* **MATERIALS PROVIDED**:
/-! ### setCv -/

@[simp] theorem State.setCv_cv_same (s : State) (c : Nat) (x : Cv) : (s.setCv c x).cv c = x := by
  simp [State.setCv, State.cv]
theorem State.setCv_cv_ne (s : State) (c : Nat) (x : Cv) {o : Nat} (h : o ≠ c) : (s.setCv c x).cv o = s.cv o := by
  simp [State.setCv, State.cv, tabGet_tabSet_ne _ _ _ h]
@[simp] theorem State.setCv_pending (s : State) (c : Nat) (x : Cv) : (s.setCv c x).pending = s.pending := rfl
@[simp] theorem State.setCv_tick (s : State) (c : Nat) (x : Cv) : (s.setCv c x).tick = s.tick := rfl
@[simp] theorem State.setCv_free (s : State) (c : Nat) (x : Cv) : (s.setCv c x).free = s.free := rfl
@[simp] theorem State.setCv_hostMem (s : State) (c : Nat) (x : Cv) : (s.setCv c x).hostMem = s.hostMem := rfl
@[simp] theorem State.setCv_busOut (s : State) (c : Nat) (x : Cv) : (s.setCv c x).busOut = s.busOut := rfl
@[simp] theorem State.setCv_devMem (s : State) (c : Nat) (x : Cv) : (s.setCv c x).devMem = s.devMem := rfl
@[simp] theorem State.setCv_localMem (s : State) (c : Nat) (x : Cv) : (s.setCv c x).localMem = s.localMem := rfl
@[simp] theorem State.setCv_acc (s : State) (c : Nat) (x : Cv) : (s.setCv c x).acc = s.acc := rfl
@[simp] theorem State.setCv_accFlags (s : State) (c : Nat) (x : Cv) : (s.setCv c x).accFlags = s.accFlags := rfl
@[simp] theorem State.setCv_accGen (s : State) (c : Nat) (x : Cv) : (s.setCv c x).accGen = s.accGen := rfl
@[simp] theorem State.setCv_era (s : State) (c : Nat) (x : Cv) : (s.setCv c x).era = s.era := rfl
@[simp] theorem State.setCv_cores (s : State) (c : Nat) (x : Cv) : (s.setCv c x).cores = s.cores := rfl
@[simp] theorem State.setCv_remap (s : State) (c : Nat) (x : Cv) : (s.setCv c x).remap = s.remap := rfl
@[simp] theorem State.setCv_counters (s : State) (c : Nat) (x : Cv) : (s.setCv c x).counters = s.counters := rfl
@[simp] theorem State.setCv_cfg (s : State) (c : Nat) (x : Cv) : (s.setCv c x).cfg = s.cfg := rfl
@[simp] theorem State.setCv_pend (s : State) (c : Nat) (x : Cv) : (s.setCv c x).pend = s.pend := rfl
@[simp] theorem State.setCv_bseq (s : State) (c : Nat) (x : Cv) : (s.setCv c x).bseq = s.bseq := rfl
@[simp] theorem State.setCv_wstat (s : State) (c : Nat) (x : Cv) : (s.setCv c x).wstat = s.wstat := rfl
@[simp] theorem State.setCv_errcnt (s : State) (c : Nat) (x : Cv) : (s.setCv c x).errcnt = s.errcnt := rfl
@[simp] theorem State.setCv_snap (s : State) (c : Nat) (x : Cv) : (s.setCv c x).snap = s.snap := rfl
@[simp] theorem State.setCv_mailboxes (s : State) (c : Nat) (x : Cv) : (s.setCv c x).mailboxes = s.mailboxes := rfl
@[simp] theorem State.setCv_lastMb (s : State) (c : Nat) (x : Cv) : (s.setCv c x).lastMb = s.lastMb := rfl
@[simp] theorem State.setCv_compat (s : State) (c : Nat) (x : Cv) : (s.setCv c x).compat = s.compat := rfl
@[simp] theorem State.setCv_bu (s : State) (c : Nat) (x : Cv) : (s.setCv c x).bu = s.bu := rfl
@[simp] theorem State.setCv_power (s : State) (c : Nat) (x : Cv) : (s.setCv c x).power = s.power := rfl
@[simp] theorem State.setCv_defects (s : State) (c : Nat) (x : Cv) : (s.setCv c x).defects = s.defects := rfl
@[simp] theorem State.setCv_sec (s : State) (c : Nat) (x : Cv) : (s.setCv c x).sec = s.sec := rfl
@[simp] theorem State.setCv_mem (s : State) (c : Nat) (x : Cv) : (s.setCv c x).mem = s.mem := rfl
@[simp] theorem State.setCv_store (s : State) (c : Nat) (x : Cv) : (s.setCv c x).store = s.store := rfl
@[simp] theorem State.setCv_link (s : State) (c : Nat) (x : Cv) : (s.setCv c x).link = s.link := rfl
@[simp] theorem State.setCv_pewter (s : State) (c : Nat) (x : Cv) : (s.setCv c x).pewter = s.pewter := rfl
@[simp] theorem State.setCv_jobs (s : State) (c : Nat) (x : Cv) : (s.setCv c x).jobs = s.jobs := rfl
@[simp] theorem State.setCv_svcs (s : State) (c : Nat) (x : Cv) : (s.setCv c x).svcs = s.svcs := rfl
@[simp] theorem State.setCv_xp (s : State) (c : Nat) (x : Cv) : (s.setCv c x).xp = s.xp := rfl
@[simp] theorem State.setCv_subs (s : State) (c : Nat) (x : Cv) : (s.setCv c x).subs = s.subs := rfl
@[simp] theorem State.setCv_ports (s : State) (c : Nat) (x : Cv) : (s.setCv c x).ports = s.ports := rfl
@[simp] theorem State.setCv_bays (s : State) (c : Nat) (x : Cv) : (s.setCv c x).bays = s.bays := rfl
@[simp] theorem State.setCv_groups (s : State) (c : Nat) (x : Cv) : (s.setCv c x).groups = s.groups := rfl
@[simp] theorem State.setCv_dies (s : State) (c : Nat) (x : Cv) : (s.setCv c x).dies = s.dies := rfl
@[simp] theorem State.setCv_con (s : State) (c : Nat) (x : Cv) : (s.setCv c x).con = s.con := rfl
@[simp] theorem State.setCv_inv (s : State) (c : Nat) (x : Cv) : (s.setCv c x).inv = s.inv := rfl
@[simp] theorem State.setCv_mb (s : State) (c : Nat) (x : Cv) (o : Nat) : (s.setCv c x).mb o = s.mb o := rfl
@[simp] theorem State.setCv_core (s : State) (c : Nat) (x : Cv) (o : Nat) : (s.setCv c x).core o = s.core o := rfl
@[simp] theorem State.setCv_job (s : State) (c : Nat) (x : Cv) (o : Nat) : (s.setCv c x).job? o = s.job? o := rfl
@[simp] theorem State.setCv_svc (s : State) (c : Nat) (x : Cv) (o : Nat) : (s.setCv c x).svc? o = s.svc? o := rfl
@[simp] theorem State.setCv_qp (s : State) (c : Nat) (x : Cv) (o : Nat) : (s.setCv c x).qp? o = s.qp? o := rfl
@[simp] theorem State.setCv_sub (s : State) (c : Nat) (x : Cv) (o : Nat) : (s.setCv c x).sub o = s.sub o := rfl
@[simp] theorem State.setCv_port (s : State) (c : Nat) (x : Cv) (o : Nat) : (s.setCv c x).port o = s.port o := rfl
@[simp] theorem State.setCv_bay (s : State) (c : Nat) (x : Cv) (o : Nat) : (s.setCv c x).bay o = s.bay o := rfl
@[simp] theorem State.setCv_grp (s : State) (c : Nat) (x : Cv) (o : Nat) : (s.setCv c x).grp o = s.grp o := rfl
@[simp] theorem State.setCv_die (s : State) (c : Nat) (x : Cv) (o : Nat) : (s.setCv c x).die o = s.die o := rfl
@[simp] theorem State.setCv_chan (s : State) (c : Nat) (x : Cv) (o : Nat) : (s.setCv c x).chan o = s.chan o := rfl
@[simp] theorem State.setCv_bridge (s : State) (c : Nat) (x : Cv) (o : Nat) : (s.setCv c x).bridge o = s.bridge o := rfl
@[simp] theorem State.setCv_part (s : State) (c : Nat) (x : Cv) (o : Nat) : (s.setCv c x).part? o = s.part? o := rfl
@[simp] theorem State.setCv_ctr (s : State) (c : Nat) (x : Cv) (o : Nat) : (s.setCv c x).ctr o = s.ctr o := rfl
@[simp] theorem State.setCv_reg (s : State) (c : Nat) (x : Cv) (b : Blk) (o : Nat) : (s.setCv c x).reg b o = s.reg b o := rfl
--
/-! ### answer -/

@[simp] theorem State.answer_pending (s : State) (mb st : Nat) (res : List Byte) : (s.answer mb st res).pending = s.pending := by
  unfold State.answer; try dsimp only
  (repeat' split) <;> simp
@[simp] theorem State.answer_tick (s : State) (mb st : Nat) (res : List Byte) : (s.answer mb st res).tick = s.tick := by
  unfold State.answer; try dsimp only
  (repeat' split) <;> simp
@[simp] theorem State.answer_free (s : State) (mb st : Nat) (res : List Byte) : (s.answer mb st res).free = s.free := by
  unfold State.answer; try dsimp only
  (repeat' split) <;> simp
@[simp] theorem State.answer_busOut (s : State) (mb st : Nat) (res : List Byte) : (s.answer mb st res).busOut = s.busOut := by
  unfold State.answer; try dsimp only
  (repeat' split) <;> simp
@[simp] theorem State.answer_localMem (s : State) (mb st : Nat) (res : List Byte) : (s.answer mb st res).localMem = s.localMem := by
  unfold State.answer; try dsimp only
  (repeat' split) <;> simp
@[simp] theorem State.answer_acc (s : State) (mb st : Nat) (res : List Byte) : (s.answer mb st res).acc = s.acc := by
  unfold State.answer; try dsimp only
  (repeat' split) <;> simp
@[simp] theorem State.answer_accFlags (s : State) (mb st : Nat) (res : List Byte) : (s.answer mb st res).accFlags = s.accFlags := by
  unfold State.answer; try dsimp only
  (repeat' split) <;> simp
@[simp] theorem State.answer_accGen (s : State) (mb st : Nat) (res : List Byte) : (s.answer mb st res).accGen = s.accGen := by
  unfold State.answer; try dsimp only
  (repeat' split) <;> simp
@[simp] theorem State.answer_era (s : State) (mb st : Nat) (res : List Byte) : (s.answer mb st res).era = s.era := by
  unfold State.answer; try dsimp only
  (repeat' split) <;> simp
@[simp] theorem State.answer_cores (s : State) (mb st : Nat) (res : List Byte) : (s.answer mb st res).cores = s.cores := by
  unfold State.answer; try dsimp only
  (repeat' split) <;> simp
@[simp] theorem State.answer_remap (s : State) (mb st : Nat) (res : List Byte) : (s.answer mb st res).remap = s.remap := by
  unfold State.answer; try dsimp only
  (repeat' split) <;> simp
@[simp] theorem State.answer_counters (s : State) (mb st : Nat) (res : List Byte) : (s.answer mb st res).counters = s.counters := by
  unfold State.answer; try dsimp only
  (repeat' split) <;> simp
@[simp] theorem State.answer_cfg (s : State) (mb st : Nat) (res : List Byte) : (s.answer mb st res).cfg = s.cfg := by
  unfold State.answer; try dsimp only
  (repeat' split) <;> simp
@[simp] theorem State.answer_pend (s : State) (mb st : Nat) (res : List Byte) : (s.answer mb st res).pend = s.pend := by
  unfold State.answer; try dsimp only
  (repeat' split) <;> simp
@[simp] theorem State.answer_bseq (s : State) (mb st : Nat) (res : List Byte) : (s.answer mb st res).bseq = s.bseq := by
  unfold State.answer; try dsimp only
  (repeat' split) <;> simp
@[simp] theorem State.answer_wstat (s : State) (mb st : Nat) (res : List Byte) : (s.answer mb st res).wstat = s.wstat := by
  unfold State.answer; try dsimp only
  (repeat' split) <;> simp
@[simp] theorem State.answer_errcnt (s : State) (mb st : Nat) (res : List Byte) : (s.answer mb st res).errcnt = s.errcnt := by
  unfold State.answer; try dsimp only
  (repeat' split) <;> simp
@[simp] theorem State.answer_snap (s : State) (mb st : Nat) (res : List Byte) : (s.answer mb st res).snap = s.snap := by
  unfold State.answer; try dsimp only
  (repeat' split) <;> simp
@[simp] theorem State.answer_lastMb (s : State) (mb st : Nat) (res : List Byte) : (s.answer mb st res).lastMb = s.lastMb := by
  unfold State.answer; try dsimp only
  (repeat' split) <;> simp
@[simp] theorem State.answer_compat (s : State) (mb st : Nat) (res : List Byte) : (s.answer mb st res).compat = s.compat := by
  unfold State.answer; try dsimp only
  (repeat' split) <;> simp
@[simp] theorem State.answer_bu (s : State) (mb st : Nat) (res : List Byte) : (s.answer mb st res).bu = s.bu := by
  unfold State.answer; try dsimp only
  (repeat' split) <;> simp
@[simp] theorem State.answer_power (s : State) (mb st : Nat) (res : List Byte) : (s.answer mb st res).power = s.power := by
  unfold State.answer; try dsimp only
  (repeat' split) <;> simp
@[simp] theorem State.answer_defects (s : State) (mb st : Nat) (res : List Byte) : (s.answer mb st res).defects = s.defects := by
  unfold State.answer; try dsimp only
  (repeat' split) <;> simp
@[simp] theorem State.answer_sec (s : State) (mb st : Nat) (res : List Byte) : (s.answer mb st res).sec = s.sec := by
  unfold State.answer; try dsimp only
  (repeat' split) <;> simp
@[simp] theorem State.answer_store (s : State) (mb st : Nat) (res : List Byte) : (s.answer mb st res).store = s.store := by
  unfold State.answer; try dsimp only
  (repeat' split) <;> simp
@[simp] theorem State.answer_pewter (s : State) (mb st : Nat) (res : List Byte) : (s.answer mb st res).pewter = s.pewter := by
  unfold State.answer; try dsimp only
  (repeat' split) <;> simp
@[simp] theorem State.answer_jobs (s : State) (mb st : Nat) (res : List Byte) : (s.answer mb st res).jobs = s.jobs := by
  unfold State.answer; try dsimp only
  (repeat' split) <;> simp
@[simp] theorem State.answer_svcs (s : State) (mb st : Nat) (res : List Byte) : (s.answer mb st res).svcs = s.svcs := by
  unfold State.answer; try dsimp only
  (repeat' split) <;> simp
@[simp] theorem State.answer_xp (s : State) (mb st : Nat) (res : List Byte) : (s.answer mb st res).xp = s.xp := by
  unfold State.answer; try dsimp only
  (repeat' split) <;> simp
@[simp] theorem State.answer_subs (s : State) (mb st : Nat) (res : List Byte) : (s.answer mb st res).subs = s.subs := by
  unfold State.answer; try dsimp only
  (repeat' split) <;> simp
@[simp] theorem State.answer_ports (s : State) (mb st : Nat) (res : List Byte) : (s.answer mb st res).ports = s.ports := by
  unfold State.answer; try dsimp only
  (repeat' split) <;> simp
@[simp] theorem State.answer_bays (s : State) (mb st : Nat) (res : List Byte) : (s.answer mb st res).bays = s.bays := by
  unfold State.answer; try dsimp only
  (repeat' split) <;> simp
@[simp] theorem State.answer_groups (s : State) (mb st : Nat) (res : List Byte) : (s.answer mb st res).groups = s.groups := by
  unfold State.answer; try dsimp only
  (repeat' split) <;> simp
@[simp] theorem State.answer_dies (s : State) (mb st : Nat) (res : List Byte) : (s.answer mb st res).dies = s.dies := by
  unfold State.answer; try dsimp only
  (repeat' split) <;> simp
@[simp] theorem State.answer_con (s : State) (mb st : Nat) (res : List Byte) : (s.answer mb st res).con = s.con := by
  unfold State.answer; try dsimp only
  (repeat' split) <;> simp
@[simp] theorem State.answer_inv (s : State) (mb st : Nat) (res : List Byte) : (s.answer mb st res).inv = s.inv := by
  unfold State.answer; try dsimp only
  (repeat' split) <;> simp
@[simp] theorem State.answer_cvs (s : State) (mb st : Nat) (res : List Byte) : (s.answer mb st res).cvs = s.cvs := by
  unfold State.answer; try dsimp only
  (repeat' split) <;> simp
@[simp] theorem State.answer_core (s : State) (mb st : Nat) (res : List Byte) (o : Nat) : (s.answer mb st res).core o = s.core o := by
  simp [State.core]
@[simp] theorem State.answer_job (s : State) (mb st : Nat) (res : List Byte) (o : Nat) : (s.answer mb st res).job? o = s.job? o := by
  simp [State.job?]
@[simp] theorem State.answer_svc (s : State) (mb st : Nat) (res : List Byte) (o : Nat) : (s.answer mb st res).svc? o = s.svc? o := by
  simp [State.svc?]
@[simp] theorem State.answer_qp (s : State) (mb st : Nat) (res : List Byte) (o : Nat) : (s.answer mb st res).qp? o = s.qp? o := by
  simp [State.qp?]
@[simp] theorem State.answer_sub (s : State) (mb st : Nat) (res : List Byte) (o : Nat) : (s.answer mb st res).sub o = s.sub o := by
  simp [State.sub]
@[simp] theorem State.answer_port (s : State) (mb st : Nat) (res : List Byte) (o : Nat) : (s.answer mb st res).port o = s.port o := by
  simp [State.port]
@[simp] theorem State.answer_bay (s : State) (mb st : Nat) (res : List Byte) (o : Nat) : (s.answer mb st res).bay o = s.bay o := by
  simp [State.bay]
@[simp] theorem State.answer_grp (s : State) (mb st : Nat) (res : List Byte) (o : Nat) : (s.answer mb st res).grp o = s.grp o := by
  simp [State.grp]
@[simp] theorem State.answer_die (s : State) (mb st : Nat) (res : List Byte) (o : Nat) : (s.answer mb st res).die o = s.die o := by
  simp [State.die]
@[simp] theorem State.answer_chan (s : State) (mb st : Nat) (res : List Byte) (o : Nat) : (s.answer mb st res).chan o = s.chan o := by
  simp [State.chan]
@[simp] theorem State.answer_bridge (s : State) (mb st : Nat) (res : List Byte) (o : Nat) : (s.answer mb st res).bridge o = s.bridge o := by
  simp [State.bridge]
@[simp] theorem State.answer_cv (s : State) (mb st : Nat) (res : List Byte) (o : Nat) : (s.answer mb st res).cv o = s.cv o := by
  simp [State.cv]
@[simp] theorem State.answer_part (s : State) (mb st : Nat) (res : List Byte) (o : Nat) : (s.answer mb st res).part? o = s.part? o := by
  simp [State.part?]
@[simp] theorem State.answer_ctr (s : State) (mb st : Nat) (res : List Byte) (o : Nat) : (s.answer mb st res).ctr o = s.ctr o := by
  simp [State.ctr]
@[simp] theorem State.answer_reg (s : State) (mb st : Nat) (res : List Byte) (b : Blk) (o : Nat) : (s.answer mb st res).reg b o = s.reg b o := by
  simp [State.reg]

* **AIM OF THE EXERCISE**:
All lines of the entries containing the string "pending" must be shown in full.

* **PROBLEM SOLUTION**:
@[simp] theorem State.setCv_pending (s : State) (c : Nat) (x : Cv) : (s.setCv c x).pending = s.pending := rfl
@[simp] theorem State.answer_pending (s : State) (mb st : Nat) (res : List Byte) : (s.answer mb st res).pending = s.pending := by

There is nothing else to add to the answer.